[Raw data Boundary: Start]

/-- R109 to R111, R142, R261, R318, R319, R519: in a window the fed activity moves by at most the array's allowance, keeps to the
activity cap where the allowance lets it, and straw is counted when it was fed; a delay of real rows takes the core's projected end.
After 3,200 ac without a real row the array ramps down, and stops at 0; the core's clock stops when nothing holds it. 3.2 µs before an
unissued phase open of the window the clock runs and the core's arrays, and the pipelines it is to use, ramp up. -/
def Obligations.ActivityMovesWithinItsAllowance : Prop :=
  (∀ (s : State) (u : ArrayUnit) (real straw : Nat), (actOf s u).on = true ∨ 0 < real →
    let a := actOf s u
    let cap := actUnit * s.power.cap
    let r := min real fullActivity
    ∃ t, (∀ e, exec (.activityWindow ⟨u, e⟩ real straw) s = .next (match actCore s u with
        | some l => if (actOf t u).last < r then projectEnd t l e else t
        | none => t)) ∧
      (actOf t u).last = windowActivity a.last (a.target r cap) (slewOf s u) cap ∧
      a.last - slewOf s u ≤ (actOf t u).last ∧ (actOf t u).last ≤ a.last + slewOf s u ∧
      (a.last - slewOf s u ≤ cap → (actOf t u).last ≤ cap) ∧
      (a.up = false → (actOf t u).last ≤ max (a.last - slewOf s u) r) ∧
      ((actOf t u).on = false ↔ a.down = true ∧ real = 0 ∧ (actOf t u).last = 0) ∧
      ((actOf t u).last > r → reg t (strawKey u) = (reg s (strawKey u) + min 80 (max straw 1)) % 2 ^ 64) ∧
      ((actOf t u).last ≤ r → reg t (strawKey u) =
        if strawDue s u = true ∧ straw ≠ 0 then (reg s (strawKey u) + min 80 straw) % 2 ^ 64 else reg s (strawKey u)) ∧
      RegsBut s t [strawKey u] ∧ t.mem = s.mem ∧ t.kv = s.kv ∧ t.num = s.num) ∧
  (∀ (s : State) (u : ArrayUnit), (actOf s u).on = true → elapsed s (actOf s u).idleSince 4000 = true →
    ∃ t, exec (.arrayRampDown u) s = .next t ∧ (actOf t u).last = (actOf s u).last ∧ (actOf t u).up = false ∧
      (actOf t u).down = decide ((actOf s u).last ≠ 0) ∧ (actOf t u).on = decide ((actOf s u).last ≠ 0) ∧
      t.regs = s.regs ∧ t.mem = s.mem) ∧
  (∀ (s : State) (l : Core), s.pending = [] → s.clk % 2 = 1 → (coreOf s l).reedAct.on = false → (coreOf s l).slateAct.on = false →
    (coreOf s l).flight = [] → someUnheld { s with clk := s.clk + 1 } l = false →
    ∃ t, step s = .next t ∧ (coreOf t l).clockOn = false) ∧
  (∀ (s : State) (l : Core) (i : Nat) (w : BitVec 256), executing s = true → i < 32 →
    streamWord s l ((coreOf s l).base + i) = some w → isMark w = true → opImm w 3 0 = 0 →
    issuedAt (coreOf s l) ((coreOf s l).base + i) = false → currentStart s (markPhase w) ≤ ptpNow s + 3200 →
    ∃ t, (∀ e, exec (.wakeTimer ⟨l, e⟩) s = .next (projectEnd t l e)) ∧ projectEnd t l none = t ∧ CoresBut s t l ∧
      coreOf t l = { coreOf s l with clockOn := true, reedAct := (coreOf s l).reedAct.wake s.clk
                                     slateAct := (coreOf s l).slateAct.wake s.clk } ∧
      (∀ q : Pipe, actOf t (.quince q) = if attnAhead s l = true ∧ q.val / 8 = l.die.val ∧ pipeUp s q.val = true
        then (actOf s (.quince q)).wake s.clk else actOf s (.quince q)) ∧
      t = { s with cores := t.cores, power := { s.power with pipeActs := t.power.pipeActs } })

/-- R107, R410, R411, R429: a switch gives the host to the waiting core, empties both cores' caches and windows, moves the local
SRAMs through the swap areas and counts; a move that ends lets the core run again, switched out when its new host runs another
core, and a forward tile abandoned at the second failure runs from its first row, which counts as a repeat. -/
def Obligations.CoresSwitchAndMove : Prop :=
  ∀ (s : State) (l : Core),
    (∀ r, hostPartner s l = some r → r ≠ l → (coreOf s l).switchedOut = true → (coreOf s r).moving = false →
      (coreOf s l).moving = false → (coreOf s r).flight = [] → (coreOf s r).guards = [] → someReady s l = true →
      (anyIssue s r = false ∨ elapsed s (coreOf s r).switchedIn 500000 = true) →
      ∃ t, (∀ e, exec (.tsSwitch ⟨l, e⟩) s = .next (projectEnd t l e)) ∧ projectEnd t l none = t ∧ (coreOf t l).switchedOut = false ∧ (coreOf t r).switchedOut = true ∧
        (coreOf t l).switchedIn = s.clk ∧ (coreOf t l).lines = [] ∧ (coreOf t r).lines = [] ∧ (coreOf t l).windows = [] ∧
        (coreOf t r).windows = [] ∧ reg t (Obj.tsSwitches + l.val) = (reg s (Obj.tsSwitches + l.val) + 1) % 2 ^ 32 ∧
        (coreOf t l).tokens = (coreOf s l).tokens ∧ (coreOf t r).tokens = (coreOf s r).tokens ∧
        t.mem = (copyMem (copyMem s (sramAddr r) (s.job.swapAreas.getD r.val 0) sramSize)
          (s.job.swapAreas.getD l.val 0) (sramAddr l) sramSize).mem) ∧
    ((coreOf s l).moving = true → (coreOf s l).halted = false →
      (∀ r, (coreOf s l).reed = some r → r.fails = 0 ∨ r.verdict = true ∨ 4 ≤ r.rung) →
      (∀ r, (coreOf s l).slate = some r → r.fails = 0 ∨ r.verdict = true) →
      ∃ t, exec (.coreMoveDone l) s = .next t ∧ (coreOf t l).moving = false ∧ (coreOf t l).clockOn = true ∧
        (coreOf t l).switchedOut = decide (1 < (hosted s (reg s (Obj.logicalCoreMap + l.val))).length) ∧
        (coreOf t l).tokens = (coreOf s l).tokens ∧
        t.mem = (copyMem s (sramAddr l) (s.job.swapAreas.getD l.val 0) sramSize).mem) ∧
    (∀ r, (coreOf s l).moving = true → (coreOf s l).halted = false → (coreOf s l).reed = some r → 1 ≤ r.fails →
      r.verdict = false → r.rung < 4 → (coreOf s l).slate = none →
      let u := bump (modCore (copyMem s (sramAddr l) (s.job.swapAreas.getD l.val 0) sramSize) l fun c => { c with
        moving := false, clockOn := true
        switchedOut := decide (1 < (hosted s (reg s (Obj.logicalCoreMap + l.val))).length) }) (Obj.reedTileRepeat + l.val) 1
      ∀ ds, loadSplits u l (prodBlock u l r.word) = .ok ds →
        exec (.coreMoveDone l) s = .next (reedExecute (modCore u l fun c => { c with reedActive := none, reedShadow := none }) l
          (prodBlock u l r.word) ds { r with fails := 0, miss := none }))

/-- R162 to R166, R168, R173, R233, R428: a conversion tile without a trigger is accepted and the next one starts, one with a trigger
converts again at a higher rung; a compared shadow sample counts once, with its disagreement; an engine's or a Sloe lane's first failed check counts and is
remembered, and a check that passes forgets it. -/
def Sys2Proof.Slice0.ChecksAcceptRepeatAndCount : Prop :=
  ∀ (s : State),
    (∀ (l : Core) (idx k layer mb : Nat) (e : Option Nat) (t : ConvTile) (c : ConvSpec),
      (s.num.tiles.filter fun t => t.core == l.val && t.op == idx)[k]? = some t → convSpec s l idx t.word = .ok c →
      t.started = true → t.layer = some (layer, mb) →
      let base := ((trackerAt s c.cluster c.tracker).bind fun y => Format.ofCode y.format).getD .b4
      let x := sparTest s t
      (x.next = 0 → exec (.sparPassTest l idx k e) s = .next (startNext (sparAccept s l c base t) l idx e c)) ∧
      (x.next ≠ 0 → t.rung < x.next ∧
        exec (.sparPassTest l idx k e) s = .next (sparDelay (sparRepeat s l c base t x layer mb) l e))) ∧
    (∀ (i : Nat) (x : Sample) n h, s.num.samples[i]? = some x → x.narrow = some n → x.shadow = some h → x.compared = false →
      x.shadowDone = true →
      let bad := disagrees (BitVec.ofNat 32 (reg s Obj.shadowTol)) n h
      ∃ t, exec (.shadowCompare i) s = .next t ∧ reg t Obj.shadowRun = (reg s Obj.shadowRun + 1) % 2 ^ 64 ∧
        reg t Obj.shadowDisagree = (if bad then (reg s Obj.shadowDisagree + 1) % 2 ^ 32 else reg s Obj.shadowDisagree) ∧
        t.num.samples = s.num.samples.modify i (fun y => { y with compared := true, disagree := bad }) ∧
        RegsBut s t [Obj.shadowRun, Obj.shadowDisagree] ∧ t = { s with num := t.num, regs := t.regs }) ∧
    (∀ (d : Die) (k : EngineKind),
      (∃ t, exec (.engineCheck d k true) s = .next t ∧ t.regs = s.regs ∧ engineId d k ∉ t.ras.engineFails ∧
        t = { s with ras := { s.ras with engineFails := t.ras.engineFails } }) ∧
      (engineId d k ∉ s.ras.engineFails → ∃ t, exec (.engineCheck d k false) s = .next t ∧
        engineId d k ∈ t.ras.engineFails ∧ reg t (Obj.engineCheckErr + d.val) = (reg s (Obj.engineCheckErr + d.val) + 1) % 2 ^ 32 ∧
        t.dev = s.dev ∧ t.mem = s.mem)) ∧
    (∀ (d : Die) (lane : Fin 1024), bitOf (reg s (Obj.sloeLaneMap + d.val)) lane.val = false →
      (∃ t, exec (.sloeEvaluation d lane true) s = .next t ∧ t.regs = s.regs ∧ d.val * 1024 + lane.val ∉ t.ras.laneFails ∧
        t = { s with ras := { s.ras with laneFails := t.ras.laneFails } }) ∧
      (d.val * 1024 + lane.val ∉ s.ras.laneFails → ∃ t, exec (.sloeEvaluation d lane false) s = .next t ∧
        d.val * 1024 + lane.val ∈ t.ras.laneFails ∧
        reg t (Obj.sloeCheckErr + d.val) = (reg s (Obj.sloeCheckErr + d.val) + 1) % 2 ^ 32 ∧
        RegsBut s t [Obj.sloeCheckErr + d.val] ∧ t = { s with ras := t.ras, regs := t.regs }))

/-- R233, R428: a second failed check of the same engine or lane takes it out of service: a lane's bit is set and the lanes in
service are one fewer, a copy engine reads as removed, and for any other engine the module goes FAULTED. -/
def Sys2Proof.Slice0.SecondFailureRemovesTheUnit : Prop :=
  ∀ (s : State) (d : Die),
    (∀ lane : Fin 1024, bitOf (reg s (Obj.sloeLaneMap + d.val)) lane.val = false → d.val * 1024 + lane.val ∈ s.ras.laneFails →
      ∃ t, exec (.sloeEvaluation d lane false) s = .next t ∧
        reg t (Obj.sloeLaneMap + d.val) = reg s (Obj.sloeLaneMap + d.val) + 2 ^ lane.val ∧
        d.val * 1024 + lane.val ∉ t.ras.laneFails ∧ t.mem = s.mem ∧ t.dev = s.dev) ∧
    (∀ g : Fin 4, engineId d (.gutter g) ∈ s.ras.engineFails →
      ∃ t, exec (.engineCheck d (.gutter g) false) s = .next t ∧ reg t (Obj.gutterState + 4 * d.val + g.val) = 1 ∧
        t.dev = s.dev ∧ t.mem = s.mem) ∧
    (∀ k : EngineKind, (∀ g, k ≠ .gutter g) → engineId d k ∈ s.ras.engineFails →
      ∃ t, exec (.engineCheck d k false) s = .next t ∧ t.dev = .faulted)

/-- The parts above: checks accept, repeat and count, and a second failure removes the unit. -/
def Obligations.ChecksCountAndRemoveUnits : Prop :=
  Sys2Proof.Slice0.ChecksAcceptRepeatAndCount ∧ Sys2Proof.Slice0.SecondFailureRemovesTheUnit

/-! ### The step boundary, its pauses and securing -/

/-- R28, R30, R395, R421: the boundary opens once the closing marks have retired and nothing is under way; while shards of the next
step are missing or not written it is held, with one pause in host-assisted mode; else admission closes and the boundary goes on. A
pause that waits holds everything that follows it. -/
def Sys2Proof.Slice0.BoundaryWaitsForItsConditions : Prop :=
  ∀ (s : State) (plan : List (Nat × Nat)),
    ((executing s = false ∨ s.job.stage ≠ 0 ∨ workDone s = false) → exec (.stepBoundary plan) s = .next s) ∧
    (executing s = true → s.job.stage = 0 → workDone s = true → shardsReady s = false →
      ∃ t, exec (.stepBoundary plan) s = .next t ∧ t.job = { s.job with held := true } ∧
        t = { s with job := t.job, dunrel := t.dunrel, sent := t.sent, egress := t.egress, regs := t.regs } ∧
        (hostMode s 0xA01A = false ∨ replayed s = true ∨ (∃ p ∈ s.dunrel.pauses, p.selector = 0xA01A ∧ p.step = s.job.step) →
          t = { s with job := t.job }) ∧
        (hostMode s 0xA01A = true → replayed s = false → (∀ p ∈ s.dunrel.pauses, p.selector ≠ 0xA01A ∨ p.step ≠ s.job.step) →
          (pauseSlot s).isSome = true → (fetchReport s).length ≤ reportMax →
          ∃ p ∈ t.dunrel.pauses, p.state = .waiting ∧ p.selector = 0xA01A ∧ p.step = s.job.step ∧
            p.deadline = ptpNow s + reg s (timeoutKey 0xA01A) ∧ p.report = fetchReport s)) ∧
    (executing s = true → s.job.stage = 0 → workDone s = true → shardsReady s = true →
      exec (.stepBoundary plan) s = .next (advanceBoundary (openBoundary s plan)) ∧
      (openBoundary s plan).job.stage = 1 ∧ (openBoundary s plan).job.plan = plan ∧
      (openBoundary s plan).net.admitClosed = true ∧
      (boundaryHeld (openBoundary s plan) = true → exec (.stepBoundary plan) s = .next (openBoundary s plan)))

/-- R435, R28, R177: the buddy's acknowledgement makes the oldest entry that waits count as written. The commits of a boundary whose
record is written wait for the last entry, the decisions of its pauses among them, and for no pause, and follow at once; entries that
find no room have the boundary secure first (log 134: DESIGN CHOICE). -/
def Sys2Proof.Slice0.LogAcknowledgementsReleaseTheBoundary : Prop :=
  ∀ (s : State) (pre post : List LogEntry) (e : LogEntry), s.recov.log = pre ++ e :: post → (∀ x ∈ pre, x.acked = true) →
    e.acked = false →
    let u := { s with recov := { s.recov with log := pre ++ { e with acked := true } :: post } }
    exec .logEntryAck s = .next (advanceBoundary u) ∧
    (s.job.stage = 0 ∨ boundaryHeld s = true → exec .logEntryAck s = .next u) ∧
    (s.job.stage = 2 → boundaryHeld s = false →
      let v := logDecisions u
      ((∀ k ∈ [0xA010, 0xA017, 0xA013], decisionNow u k = none ∨ decisionLogged u k = true) → v = u) ∧
      (logWritten v = true → exec .logEntryAck s = .next (commitBoundary v)) ∧
      (logWritten v = false → v.recov.waiting = [] ∨ v.recov.securing.isSome = true → exec .logEntryAck s = .next v) ∧
      (v.recov.waiting ≠ [] → v.recov.securing = none → exec .logEntryAck s = .next (secureHeld v) ∧
        (secureHeld v).recov.securing.isSome = true ∧ (secureHeld v).job = v.job))

/-- The parts above: a step boundary waits for its conditions, and log acknowledgements release it. -/
def Obligations.BoundariesWaitAndAreReleased : Prop :=
  Sys2Proof.Slice0.BoundaryWaitsForItsConditions ∧ Sys2Proof.Slice0.LogAcknowledgementsReleaseTheBoundary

[Raw data Boundary: End]

* **Problem requirements**
In the entries above, one line contains "(∀ (s : State) (u : ArrayUnit) (real" and another contains "(∀ (s : State) (l : Core), s.pending". Reproduce exactly those two lines and the lines between them, nothing else.

* **Finished task**
  (∀ (s : State) (u : ArrayUnit) (real straw : Nat), (actOf s u).on = true ∨ 0 < real →
    let a := actOf s u
    let cap := actUnit * s.power.cap
    let r := min real fullActivity
    ∃ t, (∀ e, exec (.activityWindow ⟨u, e⟩ real straw) s = .next (match actCore s u with
        | some l => if (actOf t u).last < r then projectEnd t l e else t
        | none => t)) ∧
      (actOf t u).last = windowActivity a.last (a.target r cap) (slewOf s u) cap ∧
      a.last - slewOf s u ≤ (actOf t u).last ∧ (actOf t u).last ≤ a.last + slewOf s u ∧
      (a.last - slewOf s u ≤ cap → (actOf t u).last ≤ cap) ∧
      (a.up = false → (actOf t u).last ≤ max (a.last - slewOf s u) r) ∧
      ((actOf t u).on = false ↔ a.down = true ∧ real = 0 ∧ (actOf t u).last = 0) ∧
      ((actOf t u).last > r → reg t (strawKey u) = (reg s (strawKey u) + min 80 (max straw 1)) % 2 ^ 64) ∧
      ((actOf t u).last ≤ r → reg t (strawKey u) =
        if strawDue s u = true ∧ straw ≠ 0 then (reg s (strawKey u) + min 80 straw) % 2 ^ 64 else reg s (strawKey u)) ∧
      RegsBut s t [strawKey u] ∧ t.mem = s.mem ∧ t.kv = s.kv ∧ t.num = s.num) ∧
  (∀ (s : State) (u : ArrayUnit), (actOf s u).on = true → elapsed s (actOf s u).idleSince 4000 = true →
    ∃ t, exec (.arrayRampDown u) s = .next t ∧ (actOf t u).last = (actOf s u).last ∧ (actOf t u).up = false ∧
      (actOf t u).down = decide ((actOf s u).last ≠ 0) ∧ (actOf t u).on = decide ((actOf s u).last ≠ 0) ∧
      t.regs = s.regs ∧ t.mem = s.mem) ∧
  (∀ (s : State) (l : Core), s.pending = [] → s.clk % 2 = 1 → (coreOf s l).reedAct.on = false → (coreOf s l).slateAct.on = false →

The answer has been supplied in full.